▸ **Stored data entries**
-- ==== Sys2Proof/Tests/Slice0.lean ====
section
/-! SUPPORT. The model's own tests, and the witnesses of its statements.

Every expected result comes from the spec: the vectors V<n> of 95_test_vectors.md and the rules' own examples. -/

namespace Sys2Proof.Tests

open Sys2Proof.Machine

/-! ## Helpers -/

/-- A session, its registers in the order the vectors write them. -/
def session (phase : Phase) (err : Bool) (len cmd chk idx : Byte) (buf : Memory) : Session :=
  { phase := phase, err := err, len := len, cmd := cmd, chk := chk, idx := idx, buf := buf }

/-- A machine with that session, nothing to apply and nothing handed out. -/
def machine (d : Session) : State := { State.reset with session := d }

/-- The machine after reset with these requests to apply. -/
def given (requests : List Request) : State := { State.reset with pending := requests }

/-- A next state with this session, and these results of the step. -/
def answers (o : Host.Outcome State Fault Refusal) (d : Session) (out : List Result) : Bool :=
  match o with
  | .next t => t.session = d && t.out = out
  | .fault _ => false
  | .refused _ => false

/-- An operation run in a session. -/
def ran (i : Instr) (d d' : Session) (out : List Result) : Bool := answers (exec i (machine d)) d' out

/-- The run of the decoder over these bytes, from the session after reset, gives these events. -/
def events (bytes : List Byte) (expected : List Event) : Bool :=
  match decRun Session.reset bytes with
  | .next r => r.2 = expected
  | .fault _ => false
  | .refused _ => false

/-- The longest payload, 255 equal bytes. -/
def longest : List Byte := List.replicate 255 0xFF

/-- One byte more than the longest payload. -/
def overlong : List Byte := List.replicate 256 0

theorem longest_length : longest.length = 255 := List.length_replicate

theorem overlong_goes (s : State) : ∃ t, exec (.encRej 1 overlong) s = .next t := by
  have h : Config.maxPayload < overlong.length := by decide +kernel
  generalize overlong = p at h
  exact ⟨rejectEncode s, if_pos h⟩

/-- The shortest frame of V2, with command id 100. -/
def emptyFrame : List Byte := [0x24, 0x4D, 0x3C, 0x00, 0x64, 0x64]

/-- The frame of V37. -/
def oneByteFrame : List Byte := [0x24, 0x4D, 0x3C, 0x01, 0xFF, 0xFF, 0x01]

/-- V15.11's session, waiting for the first of two payload bytes. -/
def waiting : Session := session .accumulatePayload false 2 0x6A 0x68 0 []

/-- V15.13's session, with both payload bytes stored. -/
def complete : Session := session .verify false 2 0x6A 0x58 2 [(0, 0x10), (1, 0x20)]

/-! ## WellFormed refuses ill-formed operations, one for each check -/

theorem test_refuses_long_frame : (Instr.frameReq 1 overlong 0).wellFormed = false := by decide +kernel
theorem test_refuses_long_error_frame : (Instr.frameErr 1 overlong 0).wellFormed = false := by decide +kernel
theorem test_refuses_idle_miss_of_marker : (Instr.idleMiss 0x24).wellFormed = false := by decide
theorem test_refuses_sm1_miss_of_marker : (Instr.sm1Miss 0x4D).wellFormed = false := by decide
theorem test_refuses_sm2_miss_of_normal_marker : (Instr.sm2Miss 0x3C).wellFormed = false := by decide
theorem test_refuses_sm2_miss_of_error_marker : (Instr.sm2Miss 0x21).wellFormed = false := by decide
theorem test_refuses_long_encode : (Instr.encOk 1 overlong).wellFormed = false := by decide +kernel
theorem test_refuses_short_rejection : (Instr.encRej 1 longest).wellFormed = false := by decide +kernel
theorem test_accepts_longest_encode : (Instr.encOk 1 longest).wellFormed = true := by decide +kernel

/-! ## Decoding: words written out from the table and from R60, R69 -/

/-- R60, R61: `24 4D 3C`, length 1, command id 7, payload `99`, checksum `9F` (V38a). -/
theorem test_decode_frame_req : decodeRequest Session.reset.view (.frame [0x24, 0x4D, 0x3C, 0x01, 0x07, 0x99, 0x9F])
    = .run (.frameReq 0x07 [0x99] 0x9F) [] := by decide
/-- R60, R61: the error marker `24 4D 21` (V17). -/
theorem test_decode_frame_err : decodeRequest Session.reset.view (.frame [0x24, 0x4D, 0x21, 0x00, 0x6C, 0x6C])
    = .run (.frameErr 0x6C [] 0x6C) [] := by decide
/-- V29: `'>'` is no marker, so the bytes are a feed. -/
theorem test_decode_no_marker : decodeRequest Session.reset.view (.frame [0x24, 0x4D, 0x3E])
    = .run .idleHit [.rx 0x4D, .rx 0x3E] := by decide
/-- R66: a byte short of its length byte, and a byte too many. -/
theorem test_frame_length_is_exact :
    decodeFrame [0x24, 0x4D, 0x3C, 0x02, 0x07, 0x99, 0x9F] = .error .truncated ∧
    decodeFrame [0x24, 0x4D, 0x3C, 0x00, 0x07, 0x07, 0x9F] = .error .trailing := ⟨rfl, rfl⟩
theorem test_table_frame_req : decodeTableWord 24 0x244D3C = some (.frameReq 0 [] 0) := by decide
theorem test_table_frame_err : decodeTableWord 24 0x244D21 = some (.frameErr 0 [] 0) := by decide
theorem test_table_idle_hit : decodeTableWord 8 0b00100100 = some .idleHit := by decide
theorem test_table_idle_miss : decodeTableWord 8 0x00 = some (.idleMiss 0x00) := by decide
theorem test_table_sm1_hit : decodeTableWord 8 0b01001101 = some .sm1Hit := by decide
theorem test_table_sm2_req : decodeTableWord 8 0b00111100 = some .sm2Req := by decide
theorem test_table_sm2_err : decodeTableWord 8 0b00100001 = some .sm2Err := by decide
theorem test_decode_sm1_miss : decodeByte ⟨.seekMarker1, 0, 0, 0⟩ 0x24 = some (.sm1Miss 0x24) := by decide
theorem test_decode_sm2_miss : decodeByte ⟨.seekMarker2, 0, 0, 0⟩ 0x3E = some (.sm2Miss 0x3E) := by decide
theorem test_decode_len : decodeByte ⟨.awaitLength, 0, 0, 0⟩ 0x24 = some (.len 0x24) := by decide
theorem test_decode_cmd_nz : decodeByte ⟨.awaitCommand, 6, 0, 6⟩ 0x6C = some (.cmdNz 0x6C) := by decide
theorem test_decode_cmd_z : decodeByte ⟨.awaitCommand, 0, 0, 0⟩ 0x64 = some (.cmdZ 0x64) := by decide
theorem test_decode_pay_more : decodeByte ⟨.accumulatePayload, 255, 253, 0⟩ 0x24 = some (.payMore 0x24) := by decide
theorem test_decode_pay_last : decodeByte ⟨.accumulatePayload, 255, 254, 0⟩ 0x24 = some (.payLast 0x24) := by decide
theorem test_decode_vfy_ok : decodeByte ⟨.verify, 1, 1, 0x9F⟩ 0x9F = some (.vfyOk 0x9F) := by decide
theorem test_decode_vfy_bad : decodeByte ⟨.verify, 1, 1, 0x9F⟩ 0x9E = some (.vfyBad 0x9E) := by decide
theorem test_decode_enc_ok : decodeRequest Session.reset.view (.enc 1 longest) = .run (.encOk 1 longest) [] := by decide +kernel
theorem test_decode_enc_rej : decodeRequest Session.reset.view (.enc 1 overlong) = .run (.encRej 1 overlong) [] := by
  decide +kernel
theorem test_decode_reset : decodeRequest complete.view .rst = .run .reset [] := by decide
/-- The engine's operations are internal: no request stands for them. -/
theorem test_engine_has_no_request :
    encodeRequest .xclr = none ∧ encodeRequest (.xfold 1) = none ∧ encodeRequest (.xcmp 1) = none := by decide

▸ **ASSIGNMENT**
Gather each line in these records that contains the string "exec".

▸ **TASK OUTPUT**
def ran (i : Instr) (d d' : Session) (out : List Result) : Bool := answers (exec i (machine d)) d' out
theorem overlong_goes (s : State) : ∃ t, exec (.encRej 1 overlong) s = .next t := by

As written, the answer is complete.